__Exercise aim__. Only the lines from the top of the data through the one with "s.softReset.elems = 0 := rfl" are to be written out, each exactly as it stands.

__Provided records__.
/-! Soft reset (R192). -/

@[simp] theorem State.softReset_ie (s : State) : s.softReset.ie = false := rfl
@[simp] theorem State.softReset_wtlock (s : State) : s.softReset.wtlock = false := rfl
@[simp] theorem State.softReset_busy (s : State) : s.softReset.busy = false := rfl
@[simp] theorem State.softReset_done (s : State) : s.softReset.done = false := rfl
@[simp] theorem State.softReset_err (s : State) : s.softReset.err = false := rfl
@[simp] theorem State.softReset_fatal (s : State) : s.softReset.fatal = false := rfl
@[simp] theorem State.softReset_wrign (s : State) : s.softReset.wrign = false := rfl
@[simp] theorem State.softReset_ecode (s : State) : s.softReset.ecode = 0 := rfl
@[simp] theorem State.softReset_cmd (s : State) : s.softReset.cmd = 0 := rfl
@[simp] theorem State.softReset_val (s : State) : s.softReset.val = 0 := rfl
@[simp] theorem State.softReset_n (s : State) : s.softReset.n = 0 := rfl
@[simp] theorem State.softReset_r (s : State) : s.softReset.r = 0 := rfl
@[simp] theorem State.softReset_elems (s : State) : s.softReset.elems = 0 := rfl
@[simp] theorem State.softReset_maxw (s : State) : s.softReset.maxw = 0 := rfl
@[simp] theorem State.softReset_xnn (s : State) : s.softReset.xnn = false := rfl
@[simp] theorem State.softReset_row (s : State) : s.softReset.row = 0 := rfl
@[simp] theorem State.softReset_var (s : State) : s.softReset.var = 0 := rfl
@[simp] theorem State.softReset_sc (s : State) : s.softReset.sc = 0 := rfl
@[simp] theorem State.softReset_dig0 (s : State) : s.softReset.dig0 = 0 := rfl
@[simp] theorem State.softReset_dig1 (s : State) : s.softReset.dig1 = 0 := rfl
@[simp] theorem State.softReset_len (s : State) : s.softReset.len = 0 := rfl
@[simp] theorem State.softReset_w (s : State) : s.softReset.w = Vector.replicate 8 0 := rfl
@[simp] theorem State.softReset_acc (s : State) : s.softReset.acc = 0 := rfl
@[simp] theorem State.softReset_res0 (s : State) : s.softReset.res0 = 0 := rfl
@[simp] theorem State.softReset_res1 (s : State) : s.softReset.res1 = 0 := rfl
@[simp] theorem State.softReset_wt (s : State) : s.softReset.wt = s.wt := rfl
@[simp] theorem State.softReset_rstN (s : State) : s.softReset.rstN = s.rstN := rfl
@[simp] theorem State.softReset_wtDraw (s : State) : s.softReset.wtDraw = s.wtDraw := rfl
@[simp] theorem State.softReset_agenda (s : State) : s.softReset.agenda = s.agenda := rfl
@[simp] theorem State.softReset_lastRead (s : State) : s.softReset.lastRead = s.lastRead := rfl

/-! Hard reset (R191). -/

@[simp] theorem State.hardReset_ie (s : State) : s.hardReset.ie = false := rfl
@[simp] theorem State.hardReset_wtlock (s : State) : s.hardReset.wtlock = false := rfl
@[simp] theorem State.hardReset_busy (s : State) : s.hardReset.busy = false := rfl
@[simp] theorem State.hardReset_done (s : State) : s.hardReset.done = false := rfl
@[simp] theorem State.hardReset_err (s : State) : s.hardReset.err = false := rfl
@[simp] theorem State.hardReset_fatal (s : State) : s.hardReset.fatal = false := rfl
@[simp] theorem State.hardReset_wrign (s : State) : s.hardReset.wrign = false := rfl
@[simp] theorem State.hardReset_ecode (s : State) : s.hardReset.ecode = 0 := rfl
@[simp] theorem State.hardReset_cmd (s : State) : s.hardReset.cmd = 0 := rfl
@[simp] theorem State.hardReset_val (s : State) : s.hardReset.val = 0 := rfl
@[simp] theorem State.hardReset_n (s : State) : s.hardReset.n = 0 := rfl
@[simp] theorem State.hardReset_r (s : State) : s.hardReset.r = 0 := rfl
@[simp] theorem State.hardReset_elems (s : State) : s.hardReset.elems = 0 := rfl
@[simp] theorem State.hardReset_maxw (s : State) : s.hardReset.maxw = 0 := rfl
@[simp] theorem State.hardReset_xnn (s : State) : s.hardReset.xnn = false := rfl
@[simp] theorem State.hardReset_row (s : State) : s.hardReset.row = 0 := rfl
@[simp] theorem State.hardReset_var (s : State) : s.hardReset.var = 0 := rfl
@[simp] theorem State.hardReset_sc (s : State) : s.hardReset.sc = 0 := rfl
@[simp] theorem State.hardReset_dig0 (s : State) : s.hardReset.dig0 = 0 := rfl
@[simp] theorem State.hardReset_dig1 (s : State) : s.hardReset.dig1 = 0 := rfl
@[simp] theorem State.hardReset_len (s : State) : s.hardReset.len = 0 := rfl
@[simp] theorem State.hardReset_w (s : State) : s.hardReset.w = Vector.replicate 8 0 := rfl
@[simp] theorem State.hardReset_acc (s : State) : s.hardReset.acc = 0 := rfl
@[simp] theorem State.hardReset_res0 (s : State) : s.hardReset.res0 = 0 := rfl
@[simp] theorem State.hardReset_res1 (s : State) : s.hardReset.res1 = 0 := rfl
@[simp] theorem State.hardReset_wt (s : State) : s.hardReset.wt = drawnTable (s.wtDraw + 1) := rfl
@[simp] theorem State.hardReset_rstN (s : State) : s.hardReset.rstN = s.rstN := rfl
@[simp] theorem State.hardReset_wtDraw (s : State) : s.hardReset.wtDraw = s.wtDraw + 1 := rfl
@[simp] theorem State.hardReset_agenda (s : State) : s.hardReset.agenda = s.agenda := rfl
@[simp] theorem State.hardReset_lastRead (s : State) : s.hardReset.lastRead = s.lastRead := rfl

/-! The writes of WIDTHS (R120). -/

@[simp] theorem State.setWidths_ie (s : State) (out : List Nat) : (s.setWidths out).ie = s.ie := rfl
@[simp] theorem State.setWidths_wtlock (s : State) (out : List Nat) : (s.setWidths out).wtlock = s.wtlock := rfl
@[simp] theorem State.setWidths_busy (s : State) (out : List Nat) : (s.setWidths out).busy = s.busy := rfl
@[simp] theorem State.setWidths_done (s : State) (out : List Nat) : (s.setWidths out).done = s.done := rfl
@[simp] theorem State.setWidths_err (s : State) (out : List Nat) : (s.setWidths out).err = s.err := rfl
@[simp] theorem State.setWidths_fatal (s : State) (out : List Nat) : (s.setWidths out).fatal = s.fatal := rfl
@[simp] theorem State.setWidths_wrign (s : State) (out : List Nat) : (s.setWidths out).wrign = s.wrign := rfl
@[simp] theorem State.setWidths_ecode (s : State) (out : List Nat) : (s.setWidths out).ecode = s.ecode := rfl
@[simp] theorem State.setWidths_cmd (s : State) (out : List Nat) : (s.setWidths out).cmd = s.cmd := rfl
@[simp] theorem State.setWidths_val (s : State) (out : List Nat) : (s.setWidths out).val = s.val := rfl
@[simp] theorem State.setWidths_n (s : State) (out : List Nat) : (s.setWidths out).n = s.n := rfl
@[simp] theorem State.setWidths_r (s : State) (out : List Nat) : (s.setWidths out).r = s.r := rfl
@[simp] theorem State.setWidths_elems (s : State) (out : List Nat) : (s.setWidths out).elems = s.elems := rfl
@[simp] theorem State.setWidths_maxw (s : State) (out : List Nat) : (s.setWidths out).maxw = s.maxw := rfl
@[simp] theorem State.setWidths_xnn (s : State) (out : List Nat) : (s.setWidths out).xnn = s.xnn := rfl
@[simp] theorem State.setWidths_row (s : State) (out : List Nat) : (s.setWidths out).row = s.row := rfl
@[simp] theorem State.setWidths_var (s : State) (out : List Nat) : (s.setWidths out).var = s.var := rfl
@[simp] theorem State.setWidths_sc (s : State) (out : List Nat) : (s.setWidths out).sc = s.sc := rfl
@[simp] theorem State.setWidths_dig0 (s : State) (out : List Nat) : (s.setWidths out).dig0 = s.dig0 := rfl
@[simp] theorem State.setWidths_dig1 (s : State) (out : List Nat) : (s.setWidths out).dig1 = s.dig1 := rfl
@[simp] theorem State.setWidths_len (s : State) (out : List Nat) : (s.setWidths out).len = s.len := rfl
@[simp] theorem State.setWidths_w (s : State) (out : List Nat) :
    (s.setWidths out).w = Vector.ofFn fun i => BitVec.ofNat 6 (out.getD i.val 0) := rfl
@[simp] theorem State.setWidths_acc (s : State) (out : List Nat) : (s.setWidths out).acc = s.acc := rfl
@[simp] theorem State.setWidths_res0 (s : State) (out : List Nat) : (s.setWidths out).res0 = s.res0 := rfl
@[simp] theorem State.setWidths_res1 (s : State) (out : List Nat) : (s.setWidths out).res1 = s.res1 := rfl
@[simp] theorem State.setWidths_wt (s : State) (out : List Nat) : (s.setWidths out).wt = s.wt := rfl
@[simp] theorem State.setWidths_rstN (s : State) (out : List Nat) : (s.setWidths out).rstN = s.rstN := rfl
@[simp] theorem State.setWidths_wtDraw (s : State) (out : List Nat) : (s.setWidths out).wtDraw = s.wtDraw := rfl
@[simp] theorem State.setWidths_agenda (s : State) (out : List Nat) : (s.setWidths out).agenda = s.agenda := rfl
@[simp] theorem State.setWidths_lastRead (s : State) (out : List Nat) :
    (s.setWidths out).lastRead = s.lastRead := rfl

__Output for this exercise__.
/-! Soft reset (R192). -/

@[simp] theorem State.softReset_ie (s : State) : s.softReset.ie = false := rfl
@[simp] theorem State.softReset_wtlock (s : State) : s.softReset.wtlock = false := rfl
@[simp] theorem State.softReset_busy (s : State) : s.softReset.busy = false := rfl
@[simp] theorem State.softReset_done (s : State) : s.softReset.done = false := rfl
@[simp] theorem State.softReset_err (s : State) : s.softReset.err = false := rfl
@[simp] theorem State.softReset_fatal (s : State) : s.softReset.fatal = false := rfl
@[simp] theorem State.softReset_wrign (s : State) : s.softReset.wrign = false := rfl
@[simp] theorem State.softReset_ecode (s : State) : s.softReset.ecode = 0 := rfl
@[simp] theorem State.softReset_cmd (s : State) : s.softReset.cmd = 0 := rfl
@[simp] theorem State.softReset_val (s : State) : s.softReset.val = 0 := rfl
@[simp] theorem State.softReset_n (s : State) : s.softReset.n = 0 := rfl
@[simp] theorem State.softReset_r (s : State) : s.softReset.r = 0 := rfl
@[simp] theorem State.softReset_elems (s : State) : s.softReset.elems = 0 := rfl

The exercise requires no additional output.